-- ==== Sys2Proof/Laws/KeepShim.lean ====
section
/-! SUPPORT. Every operation of Machine/Shim.lean keeps `Ok`. -/
set_option linter.all false
namespace Sys2Proof.Machine
variable {F : Fuse}

theorem sbiRet_keeps (t : Nat) (err : Int) (v : Nat) (c : Chip)  (hok_c : Ok F c) : Ok F (sbiRet t err v c) := by
  unfold sbiRet
  repeat' ((with_reducible
      first
        | assumption | apply modHart_keeps | split | dsimp only))

theorem ecall_keeps (t : Nat) (f : Chip → Chip) (c : Chip)  (h_f : ∀ x0, Ok F x0 → Ok F (f x0)) (hok_c : Ok F c) : Ok F (ecall t f c) := by
  unfold ecall
  repeat' ((with_reducible
      first
        | assumption | apply takeTrap_keeps | apply h_f
        | (intro cc; refine_lift have hcc : Ok F cc := ?_; ?_; subst cc; rotate_left; clear_value cc)
        | (intro cc; clear_value cc) | split | intro _ | lift_lets | dsimp only))

theorem forPart_keeps (t : Nat) (f : Nat → Chip → Chip) (c : Chip)  (h_f : ∀ x0 x1, Ok F x1 → Ok F (f x0 x1)) (hok_c : Ok F c) : Ok F (forPart t f c) := by
  unfold forPart
  repeat' ((with_reducible
      first
        | assumption | apply sbiRet_keeps | apply h_f | apply OkP_of | split | intro _ | simp only [↓Ok_mk]
        | dsimp only))

theorem onThread_keeps (t : Nat) (f : Nat → Nat → Chip → Chip) (c : Chip)  (h_f : ∀ x0 x1 x2, Ok F x2 → Ok F (f x0 x1 x2)) (hok_c : Ok F c) : Ok F (onThread t f c) := by
  unfold onThread
  repeat' ((with_reducible
      first
        | assumption | apply sbiRet_keeps | apply forPart_keeps | apply h_f
        | (intro cc; refine_lift have hcc : Ok F cc := ?_; ?_; subst cc; rotate_left; clear_value cc)
        | (intro cc; clear_value cc) | split | intro _ | lift_lets | dsimp only))

theorem partInfo_keeps (t : Nat) (c : Chip)  (hok_c : Ok F c) : Ok F (partInfo t c) := by
  unfold partInfo
  repeat' (first
    | (with_reducible
      first
        | assumption | apply sbiRet_keeps | apply forPart_keeps
        | (intro cc; refine_lift have hcc : Ok F cc := ?_; ?_; subst cc; rotate_left; clear_value cc)
        | (intro cc; refine_lift have hcc : Ok F cc.2 := ?_; ?_; subst cc; rotate_left; clear_value cc)
        | (intro cc; refine_lift have hcc : Ok F cc.2.2 := ?_; ?_; subst cc; rotate_left; clear_value cc)
        | (intro cc; refine_lift have hcc : Ok F cc.2.2.2 := ?_; ?_; subst cc; rotate_left; clear_value cc)
        | (intro cc; refine_lift have hcc : Ok F cc.1 := ?_; ?_; subst cc; rotate_left; clear_value cc)
        | (intro cc; clear_value cc) | apply OkP_of | apply OkP_state | apply Ok_tput | apply Ok_found
        | apply foldl_keeps | apply foldl_keeps1 | apply foldl_keeps2 | apply forSpan_keeps | split
        | (refine of_eq1 (by assumption) ?_) | (refine of_eq2 (by assumption) ?_) | (refine of_eq3 (by assumption) ?_)
        | (refine of_eq4 (by assumption) ?_) | intro _ | simp only [↓Ok_mk] | lift_lets | dsimp only)
    | (with_reducible show _ ≤ (9 : Nat); decide))

theorem threadStart_keeps (t : Nat) (c : Chip)  (hok_c : Ok F c) : Ok F (threadStart t c) := by
  unfold threadStart
  repeat' (first
    | (with_reducible
      first
        | assumption | apply setHart_keeps | apply sbiRet_keeps | apply onThread_keeps
        | (intro cc; refine_lift have hcc : Ok F cc := ?_; ?_; subst cc; rotate_left; clear_value cc)
        | (intro cc; refine_lift have hcc : Ok F cc.2 := ?_; ?_; subst cc; rotate_left; clear_value cc)
        | (intro cc; refine_lift have hcc : Ok F cc.2.2 := ?_; ?_; subst cc; rotate_left; clear_value cc)
        | (intro cc; refine_lift have hcc : Ok F cc.2.2.2 := ?_; ?_; subst cc; rotate_left; clear_value cc)
        | (intro cc; refine_lift have hcc : Ok F cc.1 := ?_; ?_; subst cc; rotate_left; clear_value cc)
        | (intro cc; clear_value cc) | apply OkP_of | apply OkP_state | apply Ok_tput | apply Ok_found
        | apply foldl_keeps | apply foldl_keeps1 | apply foldl_keeps2 | apply forSpan_keeps | split
        | (refine of_eq1 (by assumption) ?_) | (refine of_eq2 (by assumption) ?_) | (refine of_eq3 (by assumption) ?_)
        | (refine of_eq4 (by assumption) ?_) | intro _ | simp only [↓Ok_mk] | lift_lets | dsimp only)
    | (with_reducible show _ ≤ (9 : Nat); decide))

theorem threadStop_keeps (t : Nat) (c : Chip)  (hok_c : Ok F c) : Ok F (threadStop t c) := by
  unfold threadStop
  repeat' (first
    | (with_reducible
      first
        | assumption | apply stopThread_keeps | apply sbiRet_keeps | apply onThread_keeps
        | (intro cc; refine_lift have hcc : Ok F cc := ?_; ?_; subst cc; rotate_left; clear_value cc)
        | (intro cc; refine_lift have hcc : Ok F cc.2 := ?_; ?_; subst cc; rotate_left; clear_value cc)
        | (intro cc; refine_lift have hcc : Ok F cc.2.2 := ?_; ?_; subst cc; rotate_left; clear_value cc)
        | (intro cc; refine_lift have hcc : Ok F cc.2.2.2 := ?_; ?_; subst cc; rotate_left; clear_value cc)
        | (intro cc; refine_lift have hcc : Ok F cc.1 := ?_; ?_; subst cc; rotate_left; clear_value cc)
        | (intro cc; clear_value cc) | apply OkP_of | apply OkP_state | apply Ok_tput | apply Ok_found
        | apply foldl_keeps | apply foldl_keeps1 | apply foldl_keeps2 | apply forSpan_keeps | split
        | (refine of_eq1 (by assumption) ?_) | (refine of_eq2 (by assumption) ?_) | (refine of_eq3 (by assumption) ?_)
        | (refine of_eq4 (by assumption) ?_) | intro _ | simp only [↓Ok_mk] | lift_lets | dsimp only)
    | (with_reducible show _ ≤ (9 : Nat); decide))

theorem threadClass_keeps (t : Nat) (c : Chip)  (hok_c : Ok F c) : Ok F (threadClass t c) := by
  unfold threadClass
  repeat' (first
    | (with_reducible
      first
        | assumption | apply modHart_keeps | apply sbiRet_keeps | apply onThread_keeps
        | (intro cc; refine_lift have hcc : Ok F cc := ?_; ?_; subst cc; rotate_left; clear_value cc)
        | (intro cc; refine_lift have hcc : Ok F cc.2 := ?_; ?_; subst cc; rotate_left; clear_value cc)
        | (intro cc; refine_lift have hcc : Ok F cc.2.2 := ?_; ?_; subst cc; rotate_left; clear_value cc)
        | (intro cc; refine_lift have hcc : Ok F cc.2.2.2 := ?_; ?_; subst cc; rotate_left; clear_value cc)
        | (intro cc; refine_lift have hcc : Ok F cc.1 := ?_; ?_; subst cc; rotate_left; clear_value cc)
        | (intro cc; clear_value cc) | apply OkP_of | apply OkP_state | apply Ok_tput | apply Ok_found
        | apply foldl_keeps | apply foldl_keeps1 | apply foldl_keeps2 | apply forSpan_keeps | split
        | (refine of_eq1 (by assumption) ?_) | (refine of_eq2 (by assumption) ?_) | (refine of_eq3 (by assumption) ?_)
        | (refine of_eq4 (by assumption) ?_) | intro _ | simp only [↓Ok_mk] | lift_lets | dsimp only)
    | (with_reducible show _ ≤ (9 : Nat); decide))

theorem tagQuota_keeps (t : Nat) (c : Chip)  (hok_c : Ok F c) : Ok F (tagQuota t c) := by
  unfold tagQuota
  repeat' (first
    | (with_reducible
      first
        | assumption | apply modHart_keeps | apply sbiRet_keeps | apply onThread_keeps
        | (intro cc; refine_lift have hcc : Ok F cc := ?_; ?_; subst cc; rotate_left; clear_value cc)
        | (intro cc; refine_lift have hcc : Ok F cc.2 := ?_; ?_; subst cc; rotate_left; clear_value cc)
        | (intro cc; refine_lift have hcc : Ok F cc.2.2 := ?_; ?_; subst cc; rotate_left; clear_value cc)
        | (intro cc; refine_lift have hcc : Ok F cc.2.2.2 := ?_; ?_; subst cc; rotate_left; clear_value cc)
        | (intro cc; refine_lift have hcc : Ok F cc.1 := ?_; ?_; subst cc; rotate_left; clear_value cc)
        | (intro cc; clear_value cc) | apply OkP_of | apply OkP_state | apply Ok_tput | apply Ok_found
        | apply foldl_keeps | apply foldl_keeps1 | apply foldl_keeps2 | apply forSpan_keeps | split
        | (refine of_eq1 (by assumption) ?_) | (refine of_eq2 (by assumption) ?_) | (refine of_eq3 (by assumption) ?_)
        | (refine of_eq4 (by assumption) ?_) | intro _ | simp only [↓Ok_mk] | lift_lets | dsimp only)
    | (with_reducible show _ ≤ (9 : Nat); decide))

theorem tlbFlush_keeps (t : Nat) (c : Chip)  (hok_c : Ok F c) : Ok F (tlbFlush t c) := by
  unfold tlbFlush
  repeat' ((with_reducible
      first
        | assumption | apply modHart_keeps | apply modGrove_keeps | apply forPart_keeps
        | (intro cc; refine_lift have hcc : Ok F cc := ?_; ?_; subst cc; rotate_left; clear_value cc)
        | (intro cc; clear_value cc) | apply OkP_of | apply foldl_keeps | intro _ | simp only [↓Ok_mk] | lift_lets
        | dsimp only))

theorem tlbFlushEnd_keeps (t : Nat) (c : Chip)  (hok_c : Ok F c) : Ok F (tlbFlushEnd t c) := by
  unfold tlbFlushEnd
  repeat' ((with_reducible
      first
        | assumption | apply setHart_keeps
        | (intro cc; refine_lift have hcc : Ok F cc := ?_; ?_; subst cc; rotate_left; clear_value cc)
        | (intro cc; clear_value cc) | split | lift_lets | dsimp only))

theorem queueResetCall_keeps (t : Nat) (c : Chip)  (hok_c : Ok F c) : Ok F (queueResetCall t c) := by
  unfold queueResetCall
  repeat' (first
    | (with_reducible
      first
        | assumption | apply startReset_keeps | apply sbiRet_keeps | apply forPart_keeps
        | (intro cc; refine_lift have hcc : Ok F cc := ?_; ?_; subst cc; rotate_left; clear_value cc)
        | (intro cc; refine_lift have hcc : Ok F cc.2 := ?_; ?_; subst cc; rotate_left; clear_value cc)
        | (intro cc; refine_lift have hcc : Ok F cc.2.2 := ?_; ?_; subst cc; rotate_left; clear_value cc)
        | (intro cc; refine_lift have hcc : Ok F cc.2.2.2 := ?_; ?_; subst cc; rotate_left; clear_value cc)
        | (intro cc; refine_lift have hcc : Ok F cc.1 := ?_; ?_; subst cc; rotate_left; clear_value cc)
        | (intro cc; clear_value cc) | apply OkP_of | apply OkP_state | apply Ok_tput | apply Ok_found
        | apply foldl_keeps | apply foldl_keeps1 | apply foldl_keeps2 | apply forSpan_keeps | split
        | (refine of_eq1 (by assumption) ?_) | (refine of_eq2 (by assumption) ?_) | (refine of_eq3 (by assumption) ?_)
        | (refine of_eq4 (by assumption) ?_) | intro _ | simp only [↓Ok_mk] | lift_lets | dsimp only)
    | (with_reducible show _ ≤ (9 : Nat); decide))

theorem ckptCommit_keeps (t : Nat) (c : Chip)  (hok_c : Ok F c) : Ok F (ckptCommit t c) := by
  unfold ckptCommit
  repeat' (first
    | (with_reducible
      first
        | assumption | apply emit_keeps | apply memWrite_keeps | apply countViolation_keeps | apply commitSave_keeps
        | apply sbiRet_keeps | apply forPart_keeps
        | (intro cc; refine_lift have hcc : Ok F cc := ?_; ?_; subst cc; rotate_left; clear_value cc)
        | (intro cc; refine_lift have hcc : Ok F cc.2 := ?_; ?_; subst cc; rotate_left; clear_value cc)
        | (intro cc; refine_lift have hcc : Ok F cc.2.2 := ?_; ?_; subst cc; rotate_left; clear_value cc)
        | (intro cc; refine_lift have hcc : Ok F cc.2.2.2 := ?_; ?_; subst cc; rotate_left; clear_value cc)
        | (intro cc; refine_lift have hcc : Ok F cc.1 := ?_; ?_; subst cc; rotate_left; clear_value cc)
        | (intro cc; clear_value cc) | apply OkP_of | apply OkP_state | apply Ok_tput | apply Ok_found
        | apply foldl_keeps | apply foldl_keeps1 | apply foldl_keeps2 | apply forSpan_keeps | split
        | (refine of_eq1 (by assumption) ?_) | (refine of_eq2 (by assumption) ?_) | (refine of_eq3 (by assumption) ?_)
        | (refine of_eq4 (by assumption) ?_) | intro _ | simp only [↓Ok_mk] | lift_lets | dsimp only)
    | (with_reducible show _ ≤ (9 : Nat); decide))

theorem recoveryInfo_keeps (t : Nat) (c : Chip)  (hok_c : Ok F c) : Ok F (recoveryInfo t c) := by
  unfold recoveryInfo
  repeat' (first
    | (with_reducible
      first
        | assumption | apply sbiRet_keeps | apply forPart_keeps
        | (intro cc; refine_lift have hcc : Ok F cc := ?_; ?_; subst cc; rotate_left; clear_value cc)
        | (intro cc; refine_lift have hcc : Ok F cc.2 := ?_; ?_; subst cc; rotate_left; clear_value cc)
        | (intro cc; refine_lift have hcc : Ok F cc.2.2 := ?_; ?_; subst cc; rotate_left; clear_value cc)
        | (intro cc; refine_lift have hcc : Ok F cc.2.2.2 := ?_; ?_; subst cc; rotate_left; clear_value cc)
        | (intro cc; refine_lift have hcc : Ok F cc.1 := ?_; ?_; subst cc; rotate_left; clear_value cc)
        | (intro cc; clear_value cc) | apply OkP_of | apply OkP_state | apply Ok_tput | apply Ok_found
        | apply foldl_keeps | apply foldl_keeps1 | apply foldl_keeps2 | apply forSpan_keeps | split
        | (refine of_eq1 (by assumption) ?_) | (refine of_eq2 (by assumption) ?_) | (refine of_eq3 (by assumption) ?_)
        | (refine of_eq4 (by assumption) ?_) | intro _ | simp only [↓Ok_mk] | lift_lets | dsimp only)
    | (with_reducible show _ ≤ (9 : Nat); decide))

theorem rotHint_keeps (t : Nat) (c : Chip)  (hok_c : Ok F c) : Ok F (rotHint t c) := by
  unfold rotHint
  repeat' (first
    | (with_reducible
      first
        | assumption | apply sbiRet_keeps | apply forPart_keeps
        | (intro cc; refine_lift have hcc : Ok F cc := ?_; ?_; subst cc; rotate_left; clear_value cc)
        | (intro cc; refine_lift have hcc : Ok F cc.2 := ?_; ?_; subst cc; rotate_left; clear_value cc)
        | (intro cc; refine_lift have hcc : Ok F cc.2.2 := ?_; ?_; subst cc; rotate_left; clear_value cc)
        | (intro cc; refine_lift have hcc : Ok F cc.2.2.2 := ?_; ?_; subst cc; rotate_left; clear_value cc)
        | (intro cc; refine_lift have hcc : Ok F cc.1 := ?_; ?_; subst cc; rotate_left; clear_value cc)
        | (intro cc; clear_value cc) | apply OkP_of | apply OkP_state | apply Ok_tput | apply Ok_found
        | apply foldl_keeps | apply foldl_keeps1 | apply foldl_keeps2 | apply forSpan_keeps | split
        | (refine of_eq1 (by assumption) ?_) | (refine of_eq2 (by assumption) ?_) | (refine of_eq3 (by assumption) ?_)
        | (refine of_eq4 (by assumption) ?_) | intro _ | simp only [↓Ok_mk] | lift_lets | dsimp only)
    | (with_reducible show _ ≤ (9 : Nat); decide))

theorem baseCall_keeps (t : Nat) (c : Chip)  (hok_c : Ok F c) : Ok F (baseCall t c) := by
  unfold baseCall
  repeat' ((with_reducible
      first
        | assumption | apply sbiRet_keeps
        | (intro cc; refine_lift have hcc : Ok F cc := ?_; ?_; subst cc; rotate_left; clear_value cc)
        | (intro cc; clear_value cc) | split | lift_lets | dsimp only))

theorem otherCall_keeps (t : Nat) (c : Chip)  (hok_c : Ok F c) : Ok F (otherCall t c) := by
  unfold otherCall
  repeat' ((with_reducible
      first
        | assumption | apply sbiRet_keeps | apply baseCall_keeps | split | dsimp only))

theorem endSleep_keeps (t : Nat) (c : Chip)  (hok_c : Ok F c) : Ok F (endSleep t c) := by
  unfold endSleep
  repeat' ((with_reducible
      first
        | assumption | apply wakeBlaze_keeps | apply OkP_of | split | simp only [↓Ok_mk] | dsimp only))

theorem contextSave_keeps (t : Nat) (c : Chip)  (hok_c : Ok F c) : Ok F (contextSave t c) := by
  unfold contextSave
  repeat' ((with_reducible
      first
        | assumption | apply setHart_keeps | apply releaseAll_keeps | apply endSleep_keeps
        | (intro cc; refine_lift have hcc : Ok F cc := ?_; ?_; subst cc; rotate_left; clear_value cc)
        | (intro cc; clear_value cc) | apply OkP_of | split | simp only [↓Ok_mk] | lift_lets | dsimp only))

theorem contextRestore_keeps (src dst : Nat) (c : Chip)  (hok_c : Ok F c) : Ok F (contextRestore src dst c) := by
  unfold contextRestore
  repeat' ((with_reducible
      first
        | assumption | apply setHart_keeps
        | (intro cc; refine_lift have hcc : Ok F cc := ?_; ?_; subst cc; rotate_left; clear_value cc)
        | (intro cc; clear_value cc) | apply OkP_of | split | simp only [↓Ok_mk] | lift_lets | dsimp only))

end Sys2Proof.Machine
end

» Task requirements:
Find each line in the records above that contains "contextSave", and copy it.

» Answer to this task:
theorem contextSave_keeps (t : Nat) (c : Chip)  (hok_c : Ok F c) : Ok F (contextSave t c) := by
  unfold contextSave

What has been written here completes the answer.